In the June 2012 edition of the Journal of Exercise Physiology there is an article that might be of interest for people who do the scalp exercise. One of the central ideas in this article by James Steel and others is that resistance training stimulates the formation of a network of capillaries in the part of the body where intense muscle contraction takes place. The authors of the article refer to this process of capillary proliferation as capillarization. It might also be referred to as angiogenesis. A dense network of healthy capillaries at the base of the hair follicles is the delivery system that brings nutrients to the quickly dividing cells of which the hair shaft is composed. The formation and development of this network is increased by exercise that involves intense muscular contraction.
The authors of this article indicate that there several vascular adaptations that occur with intense muscle activity:
Human blood vessels, when functioning properly, are able to widen in order to accommodate increases in blood flow. The key actor in this process is the endothelium, a layer of cells which serves as the inner lining of blood vessels. The endothelium produces nitric oxide, a substance that dilates, or expands, the blood vessels.
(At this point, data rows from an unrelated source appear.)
-- ==== Sys2Proof/Laws/Registers.lean ====
section
/-! SUPPORT. Reading general registers after the operations that write them. -/

namespace Sys2Proof.Machine

theorem State.reg_setReg (s : State) (j k : RegIx) (b : Byte) :
    (s.setReg j b).reg k = if j = k then b else s.reg k := by
  simp [State.reg, State.setReg, Vector.getElem_set, Fin.ext_iff]

@[simp] theorem State.reg_setReg_self (s : State) (k : RegIx) (b : Byte) : (s.setReg k b).reg k = b := by
  simp [State.reg_setReg]

theorem State.reg_setReg_of_ne (s : State) {j k : RegIx} (h : j ≠ k) (b : Byte) :
    (s.setReg j b).reg k = s.reg k := by
  simp [State.reg_setReg, h]

@[simp] theorem State.reg_setI (s : State) (w : Word) (k : RegIx) : (s.setI w).reg k = s.reg k := rfl
@[simp] theorem State.reg_jump (s : State) (p : Word) (k : RegIx) : (s.jump p).reg k = s.reg k := rfl
@[simp] theorem State.reg_advance (s : State) (k : RegIx) : s.advance.reg k = s.reg k := rfl
@[simp] theorem State.reg_skipIf (s : State) (c : Bool) (k : RegIx) : (s.skipIf c).reg k = s.reg k := rfl
@[simp] theorem State.reg_raise (s : State) (f : FailureCode) (w a : Word) (k : RegIx) :
    (s.raise f w a).reg k = s.reg k := rfl
@[simp] theorem State.reg_reportUnknown (s : State) (w : Word) (k : RegIx) : (s.reportUnknown w).reg k = s.reg k := rfl
@[simp] theorem State.reg_latch (s : State) (ks : KeySet) (r : Byte) (k : RegIx) : (s.latch ks r).reg k = s.reg k := rfl
@[simp] theorem State.reg_setDt (s : State) (b : Byte) (k : RegIx) : (s.setDt b).reg k = s.reg k := rfl
@[simp] theorem State.reg_setSt (s : State) (b : Byte) (k : RegIx) : (s.setSt b).reg k = s.reg k := rfl
@[simp] theorem State.reg_answer (s : State) (r : OpResult) (k : RegIx) : (s.answer r).reg k = s.reg k := rfl
@[simp] theorem State.reg_setDisp (s : State) (d : Display) (k : RegIx) : (s.setDisp d).reg k = s.reg k := rfl
@[simp] theorem State.reg_rememberKeys (s : State) (k : RegIx) : (s.rememberKeys).reg k = s.reg k := rfl
@[simp] theorem State.reg_beginWait (s : State) (r : RegIx) (k : RegIx) : (s.beginWait r).reg k = s.reg k := rfl
@[simp] theorem State.reg_endWait (s : State) (k : RegIx) : (s.endWait).reg k = s.reg k := rfl
@[simp] theorem State.reg_withOps (s : State) (rest : List HostOp) (k : RegIx) : (s.withOps rest).reg k = s.reg k := rfl
@[simp] theorem State.reg_countDraw (s : State) (k : RegIx) : (s.countDraw).reg k = s.reg k := rfl

@[simp] theorem State.reg_storeBytes (s : State) (a : Nat) (bs : List Byte) (k : RegIx) :
    (s.storeBytes a bs).reg k = s.reg k := by
  simp [State.reg]

/-- A state's register depends on its register file only. -/
theorem State.reg_congr {s t : State} (h : t.v = s.v) (k : RegIx) : t.reg k = s.reg k := by
  simp [State.reg, h]

/-- Sub-ops 4 and 5: VF ends as the flag, and V[x] as the value unless it is VF (41_alu R130). -/
theorem State.reg_resultThenFlag (s : State) (x k : RegIx) (value flag : Byte) :
    (s.resultThenFlag x value flag).reg k = if k = vf then flag else if k = x then value else s.reg k := by
  simp only [State.resultThenFlag, State.reg_setReg, eq_comm]

/-- Sub-ops 6, 7 and E: V[x] ends as the value, and VF as the flag unless it is V[x] (41_alu R130). -/
theorem State.reg_flagThenResult (s : State) (x k : RegIx) (flag : Byte) (value : State → Byte) :
    (s.flagThenResult x flag value).reg k =
      if k = x then value (operandState s (s.setReg vf flag)) else if k = vf then flag else s.reg k := by
  simp only [State.flagThenResult, State.reg_setReg, eq_comm]

theorem operandState_pre {s : State} (h : s.cfg.operandOrder = .pre) (t : State) : operandState s t = s := by
  simp [operandState, h]

theorem operandState_seq {s : State} (h : s.cfg.operandOrder = .seq) (t : State) : operandState s t = t := by
  simp [operandState, h]

/-- A block write of registers: the ones in the block take its bytes, the others stay. -/
theorem writeRegs_getElem (v : Vector Byte 16) (k : Nat) (bs : List Byte) (j : Nat) (hj : j < 16) :
    (writeRegs v k bs)[j] = if h : k ≤ j ∧ j < k + bs.length then bs[j - k]'(by omega) else v[j] := by
  induction bs generalizing v k with
  | nil => simp [writeRegs]
  | cons b bs ih =>
    rw [writeRegs, ih]
    by_cases h : k + 1 ≤ j ∧ j < k + 1 + bs.length
    · have h' : k ≤ j ∧ j < k + (b :: bs).length := by simp only [List.length_cons]; omega
      rw [dif_pos h, dif_pos h', List.getElem_cons, dif_neg (by omega)]
      simp only [Nat.sub_sub]
    · rw [dif_neg h, Vector.getElem_setIfInBounds]
      by_cases hk : k = j
      · subst hk; simp
      · rw [if_neg hk, dif_neg (by simp only [List.length_cons]; omega)]

/-- A value of at most 0xF names itself, whatever the policy. -/
theorem resolveIndex_of_lt {b : Byte} (h : b.toNat < 16) (p : IndexPolicy) :
    resolveIndex p b = some ⟨b.toNat, h⟩ := by
  simp [resolveIndex, h]

/-- A value above 0xF is a failure under the `fault` policy. -/
theorem resolveIndex_fault {b : Byte} (h : ¬ b.toNat < 16) : resolveIndex .fault b = none := by
  simp [resolveIndex, h]

/-- A value above 0xF names its low nibble under the `lowNibble` policy. -/
theorem resolveIndex_lowNibble {b : Byte} (h : ¬ b.toNat < 16) :
    resolveIndex .lowNibble b = some (Fin.ofNat 16 (b.toNat % 16)) := by
  simp [resolveIndex, h]

end Sys2Proof.Machine
end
The authors also believe that exercise along with antioxidant vitamins combat the formation of free radicals:
Another age-related change that affects endothelium function is an increase in the number of free radicals in the bloodstream. Free radicals are highly unstable oxygen molecules that cause damage to various tissues. They also play a major role in the formation of artery-blocking fatty deposits when they come in contact with LDL (so-called "bad" cholesterol). It is believed that exercise and certain antioxidant vitamins can protect the body by blocking free radicals.
The remodeling of the blood vessels and the protection from free radical damage are just two of the benefits that come from regular scalp exercise. Another major benefit is the quickening of lymphatic drainage. The contraction of the scalp muscles speeds up the movement of lymph fluid thus clearing out some of the toxins in scalp tissue that might contribute to hair follicle inflammation.
In another paper by an Italian group of researchers led by Dr. Stefano Taddei is the following:
Long-term exercise protects the inner lining of the blood vessels from age-related changes and makes them behave more like those of a young person. Human blood vessels, when functioning properly, are able to widen in order to accommodate increases in blood flow. The key actor in this process is the endothelium, a layer of cells which serves as the inner lining of blood vessels. The endothelium produces nitric oxide, a substance that dilates, or expands, the blood vessels.
Much new research indicates that the benefits of exercise are multiple. Even the benefits of local exercise like the movement of the scalp are not just wishful thinking - they are real.